> What you have to do
All entries below are to be retyped in full, precisely as they appear.

[Opening Dataset content section]

-- ==== Sys2Proof/Syntax.lean ====
section
/-! DEFINITION. The instructions of the CX960M: one constructor for each row of spec/opcode_table.json. The first 296
are instruction words (Table 3-2, in opcode order); the last 82 are the machine events that the table lists beside
them, steps of the device that no instruction word encodes (spec 95). A thread-code constructor begins with `p`, its
guard, stall count and yield bit; a memory operand is its base pair `a` and the signed offset `off`. -/

namespace Sys2Proof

[Closing Dataset content section]

> Solution to this task
-- ==== Sys2Proof/Syntax.lean ====
section
/-! DEFINITION. The instructions of the CX960M: one constructor for each row of spec/opcode_table.json. The first 296
are instruction words (Table 3-2, in opcode order); the last 82 are the machine events that the table lists beside
them, steps of the device that no instruction word encodes (spec 95). A thread-code constructor begins with `p`, its
guard, stall count and yield bit; a memory operand is its base pair `a` and the signed offset `off`. -/

namespace Sys2Proof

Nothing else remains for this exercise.